%%

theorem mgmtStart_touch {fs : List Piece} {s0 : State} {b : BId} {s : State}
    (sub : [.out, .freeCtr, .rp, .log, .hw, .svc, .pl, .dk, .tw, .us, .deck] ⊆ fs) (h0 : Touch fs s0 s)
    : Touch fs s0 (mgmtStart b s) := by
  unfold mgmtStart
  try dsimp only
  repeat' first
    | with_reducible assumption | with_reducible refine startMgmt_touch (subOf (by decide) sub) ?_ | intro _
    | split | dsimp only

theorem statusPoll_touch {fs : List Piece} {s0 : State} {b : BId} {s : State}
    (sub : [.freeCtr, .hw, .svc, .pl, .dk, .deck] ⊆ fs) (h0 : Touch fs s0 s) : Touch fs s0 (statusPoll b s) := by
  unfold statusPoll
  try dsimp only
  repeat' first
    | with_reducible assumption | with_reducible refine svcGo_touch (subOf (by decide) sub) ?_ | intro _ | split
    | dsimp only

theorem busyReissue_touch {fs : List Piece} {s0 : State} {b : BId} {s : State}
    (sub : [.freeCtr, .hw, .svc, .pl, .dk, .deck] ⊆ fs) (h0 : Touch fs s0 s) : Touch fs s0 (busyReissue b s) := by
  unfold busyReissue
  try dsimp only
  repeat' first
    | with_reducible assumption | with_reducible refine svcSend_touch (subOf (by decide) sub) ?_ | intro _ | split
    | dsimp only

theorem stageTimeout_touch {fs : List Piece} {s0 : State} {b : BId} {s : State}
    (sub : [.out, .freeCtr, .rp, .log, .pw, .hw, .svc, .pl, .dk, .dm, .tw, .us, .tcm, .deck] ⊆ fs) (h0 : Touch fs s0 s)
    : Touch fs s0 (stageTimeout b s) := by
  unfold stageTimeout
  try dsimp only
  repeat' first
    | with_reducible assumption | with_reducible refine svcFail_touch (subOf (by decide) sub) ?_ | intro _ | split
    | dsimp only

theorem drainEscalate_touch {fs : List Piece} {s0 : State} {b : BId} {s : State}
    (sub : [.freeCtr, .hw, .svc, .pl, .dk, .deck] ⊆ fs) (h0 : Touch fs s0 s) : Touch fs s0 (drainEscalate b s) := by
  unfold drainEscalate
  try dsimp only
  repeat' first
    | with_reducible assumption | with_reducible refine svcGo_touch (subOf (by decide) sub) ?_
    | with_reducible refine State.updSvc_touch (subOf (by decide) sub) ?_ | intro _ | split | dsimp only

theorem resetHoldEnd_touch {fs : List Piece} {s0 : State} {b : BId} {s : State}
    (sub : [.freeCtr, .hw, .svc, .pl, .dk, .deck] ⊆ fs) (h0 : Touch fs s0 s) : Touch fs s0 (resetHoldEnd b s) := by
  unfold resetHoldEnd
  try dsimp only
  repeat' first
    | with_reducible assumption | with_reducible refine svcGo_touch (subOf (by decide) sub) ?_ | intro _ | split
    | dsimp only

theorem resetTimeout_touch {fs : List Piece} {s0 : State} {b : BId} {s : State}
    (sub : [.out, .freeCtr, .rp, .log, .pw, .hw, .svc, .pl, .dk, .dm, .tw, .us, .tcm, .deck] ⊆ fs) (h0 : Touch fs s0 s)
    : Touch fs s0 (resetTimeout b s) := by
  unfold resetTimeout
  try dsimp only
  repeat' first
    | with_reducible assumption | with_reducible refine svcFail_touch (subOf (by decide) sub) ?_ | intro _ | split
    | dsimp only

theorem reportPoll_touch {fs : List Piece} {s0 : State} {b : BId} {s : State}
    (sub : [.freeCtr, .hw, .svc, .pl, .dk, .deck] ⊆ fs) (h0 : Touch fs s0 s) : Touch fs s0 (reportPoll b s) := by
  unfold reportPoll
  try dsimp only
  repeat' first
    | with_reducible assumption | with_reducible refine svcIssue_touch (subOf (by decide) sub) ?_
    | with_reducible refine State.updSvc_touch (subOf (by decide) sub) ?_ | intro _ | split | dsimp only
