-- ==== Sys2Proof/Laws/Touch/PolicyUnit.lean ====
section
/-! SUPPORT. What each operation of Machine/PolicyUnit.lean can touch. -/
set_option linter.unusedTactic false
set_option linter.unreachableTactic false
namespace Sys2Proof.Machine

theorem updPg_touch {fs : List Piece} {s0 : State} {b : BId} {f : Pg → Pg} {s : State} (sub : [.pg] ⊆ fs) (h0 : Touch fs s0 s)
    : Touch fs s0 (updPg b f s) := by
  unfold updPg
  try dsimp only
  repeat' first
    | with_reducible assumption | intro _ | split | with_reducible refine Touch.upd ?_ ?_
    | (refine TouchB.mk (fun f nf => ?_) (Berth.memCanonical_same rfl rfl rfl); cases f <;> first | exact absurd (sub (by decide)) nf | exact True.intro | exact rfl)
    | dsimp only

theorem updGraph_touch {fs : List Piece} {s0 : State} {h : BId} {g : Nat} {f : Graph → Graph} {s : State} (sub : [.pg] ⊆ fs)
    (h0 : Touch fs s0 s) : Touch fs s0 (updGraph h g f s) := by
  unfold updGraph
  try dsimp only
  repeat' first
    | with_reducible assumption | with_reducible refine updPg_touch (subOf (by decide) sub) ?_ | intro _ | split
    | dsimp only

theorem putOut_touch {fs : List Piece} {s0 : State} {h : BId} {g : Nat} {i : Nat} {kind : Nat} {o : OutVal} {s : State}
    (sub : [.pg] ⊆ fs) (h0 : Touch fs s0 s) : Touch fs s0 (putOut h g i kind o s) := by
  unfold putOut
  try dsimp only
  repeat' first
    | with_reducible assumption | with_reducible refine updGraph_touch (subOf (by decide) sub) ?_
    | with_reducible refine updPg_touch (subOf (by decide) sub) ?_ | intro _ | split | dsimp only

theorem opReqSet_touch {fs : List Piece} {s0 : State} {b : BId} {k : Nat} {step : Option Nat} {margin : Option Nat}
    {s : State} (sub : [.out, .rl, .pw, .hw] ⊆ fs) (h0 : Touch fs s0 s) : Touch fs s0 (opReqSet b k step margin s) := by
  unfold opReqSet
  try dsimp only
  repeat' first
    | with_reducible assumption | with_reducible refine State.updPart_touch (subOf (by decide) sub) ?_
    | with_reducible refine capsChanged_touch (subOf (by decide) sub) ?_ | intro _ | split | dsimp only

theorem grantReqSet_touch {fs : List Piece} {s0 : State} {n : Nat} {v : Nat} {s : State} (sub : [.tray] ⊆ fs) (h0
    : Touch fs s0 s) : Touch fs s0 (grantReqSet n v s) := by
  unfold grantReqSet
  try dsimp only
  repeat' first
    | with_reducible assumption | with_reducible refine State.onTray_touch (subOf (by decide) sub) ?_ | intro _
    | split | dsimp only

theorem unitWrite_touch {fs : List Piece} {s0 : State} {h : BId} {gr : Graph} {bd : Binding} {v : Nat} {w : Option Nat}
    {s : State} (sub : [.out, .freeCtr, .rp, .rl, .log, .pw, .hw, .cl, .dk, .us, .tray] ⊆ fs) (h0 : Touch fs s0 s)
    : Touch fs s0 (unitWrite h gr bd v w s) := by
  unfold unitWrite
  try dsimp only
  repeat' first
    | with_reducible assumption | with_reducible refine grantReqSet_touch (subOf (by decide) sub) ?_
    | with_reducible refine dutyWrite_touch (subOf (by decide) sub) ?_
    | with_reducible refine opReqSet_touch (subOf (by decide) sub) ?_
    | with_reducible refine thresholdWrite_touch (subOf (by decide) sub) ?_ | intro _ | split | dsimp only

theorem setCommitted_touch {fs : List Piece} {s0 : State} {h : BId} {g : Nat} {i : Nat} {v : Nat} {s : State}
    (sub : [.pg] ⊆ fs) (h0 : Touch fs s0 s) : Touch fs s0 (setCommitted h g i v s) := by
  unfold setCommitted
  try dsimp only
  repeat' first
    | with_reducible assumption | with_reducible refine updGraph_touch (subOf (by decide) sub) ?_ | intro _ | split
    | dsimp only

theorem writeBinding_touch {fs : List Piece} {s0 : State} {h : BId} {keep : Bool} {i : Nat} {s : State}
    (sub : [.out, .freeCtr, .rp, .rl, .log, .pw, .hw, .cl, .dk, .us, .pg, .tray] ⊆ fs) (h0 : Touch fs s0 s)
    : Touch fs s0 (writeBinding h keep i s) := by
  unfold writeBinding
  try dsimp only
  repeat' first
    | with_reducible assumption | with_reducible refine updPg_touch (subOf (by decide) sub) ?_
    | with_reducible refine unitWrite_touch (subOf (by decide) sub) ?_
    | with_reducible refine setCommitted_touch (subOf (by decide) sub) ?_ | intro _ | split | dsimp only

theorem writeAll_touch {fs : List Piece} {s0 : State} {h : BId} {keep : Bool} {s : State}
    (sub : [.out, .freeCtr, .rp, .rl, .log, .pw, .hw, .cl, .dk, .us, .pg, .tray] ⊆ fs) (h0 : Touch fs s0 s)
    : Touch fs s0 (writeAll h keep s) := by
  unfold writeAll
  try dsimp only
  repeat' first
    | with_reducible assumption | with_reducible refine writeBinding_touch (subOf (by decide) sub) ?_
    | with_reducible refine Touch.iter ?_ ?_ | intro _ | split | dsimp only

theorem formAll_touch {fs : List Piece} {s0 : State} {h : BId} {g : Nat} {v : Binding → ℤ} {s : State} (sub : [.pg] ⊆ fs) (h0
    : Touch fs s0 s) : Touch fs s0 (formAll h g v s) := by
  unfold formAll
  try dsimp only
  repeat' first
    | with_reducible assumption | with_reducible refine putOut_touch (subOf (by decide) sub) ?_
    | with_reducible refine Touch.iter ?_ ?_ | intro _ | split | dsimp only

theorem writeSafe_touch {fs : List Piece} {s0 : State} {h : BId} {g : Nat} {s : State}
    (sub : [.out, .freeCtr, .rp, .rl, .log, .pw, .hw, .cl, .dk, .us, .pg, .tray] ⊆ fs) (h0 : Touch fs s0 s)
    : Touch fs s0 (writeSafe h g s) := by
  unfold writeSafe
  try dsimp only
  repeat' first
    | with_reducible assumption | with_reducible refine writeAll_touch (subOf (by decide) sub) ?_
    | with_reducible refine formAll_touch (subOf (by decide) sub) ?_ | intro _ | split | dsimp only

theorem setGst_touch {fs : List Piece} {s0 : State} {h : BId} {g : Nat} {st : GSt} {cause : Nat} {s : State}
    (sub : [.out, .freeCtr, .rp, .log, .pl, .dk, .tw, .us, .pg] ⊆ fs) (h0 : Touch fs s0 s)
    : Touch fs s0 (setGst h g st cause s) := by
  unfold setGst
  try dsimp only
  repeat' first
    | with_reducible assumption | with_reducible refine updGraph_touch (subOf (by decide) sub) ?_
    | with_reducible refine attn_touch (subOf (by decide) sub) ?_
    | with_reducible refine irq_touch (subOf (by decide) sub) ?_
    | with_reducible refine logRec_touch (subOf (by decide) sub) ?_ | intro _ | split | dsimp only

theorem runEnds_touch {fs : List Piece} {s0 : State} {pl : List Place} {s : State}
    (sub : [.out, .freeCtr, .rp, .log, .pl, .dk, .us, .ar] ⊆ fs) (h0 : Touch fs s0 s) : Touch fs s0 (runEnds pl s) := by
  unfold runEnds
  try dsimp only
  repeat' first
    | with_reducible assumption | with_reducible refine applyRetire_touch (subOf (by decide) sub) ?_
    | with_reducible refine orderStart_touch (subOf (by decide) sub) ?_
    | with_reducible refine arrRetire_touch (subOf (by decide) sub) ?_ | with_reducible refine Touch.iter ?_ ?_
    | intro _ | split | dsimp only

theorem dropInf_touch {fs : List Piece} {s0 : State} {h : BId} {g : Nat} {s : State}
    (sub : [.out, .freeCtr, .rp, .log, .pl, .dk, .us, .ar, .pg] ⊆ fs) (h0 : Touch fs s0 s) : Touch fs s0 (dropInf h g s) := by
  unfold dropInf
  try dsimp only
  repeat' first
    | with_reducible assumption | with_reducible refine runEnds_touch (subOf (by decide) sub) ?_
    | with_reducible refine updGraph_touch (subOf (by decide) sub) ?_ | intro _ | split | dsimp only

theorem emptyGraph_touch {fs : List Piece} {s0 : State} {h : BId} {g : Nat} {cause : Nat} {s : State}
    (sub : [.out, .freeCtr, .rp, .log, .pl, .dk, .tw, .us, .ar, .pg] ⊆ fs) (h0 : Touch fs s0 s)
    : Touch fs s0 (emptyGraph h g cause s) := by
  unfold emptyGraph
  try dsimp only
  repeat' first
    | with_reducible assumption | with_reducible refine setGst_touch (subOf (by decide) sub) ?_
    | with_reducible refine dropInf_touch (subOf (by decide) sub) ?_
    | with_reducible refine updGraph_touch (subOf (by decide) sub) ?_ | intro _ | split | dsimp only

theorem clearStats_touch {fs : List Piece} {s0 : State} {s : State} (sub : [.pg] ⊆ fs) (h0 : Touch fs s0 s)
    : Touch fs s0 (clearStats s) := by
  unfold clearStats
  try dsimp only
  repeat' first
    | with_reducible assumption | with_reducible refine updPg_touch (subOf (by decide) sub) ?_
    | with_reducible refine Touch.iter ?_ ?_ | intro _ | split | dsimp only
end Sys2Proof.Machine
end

%%

■ Task prompt:
The expected output is every line of the records in which the string "margin" appears.

■ Solution for this exercise:
theorem opReqSet_touch {fs : List Piece} {s0 : State} {b : BId} {k : Nat} {step : Option Nat} {margin : Option Nat}
    {s : State} (sub : [.out, .rl, .pw, .hw] ⊆ fs) (h0 : Touch fs s0 s) : Touch fs s0 (opReqSet b k step margin s) := by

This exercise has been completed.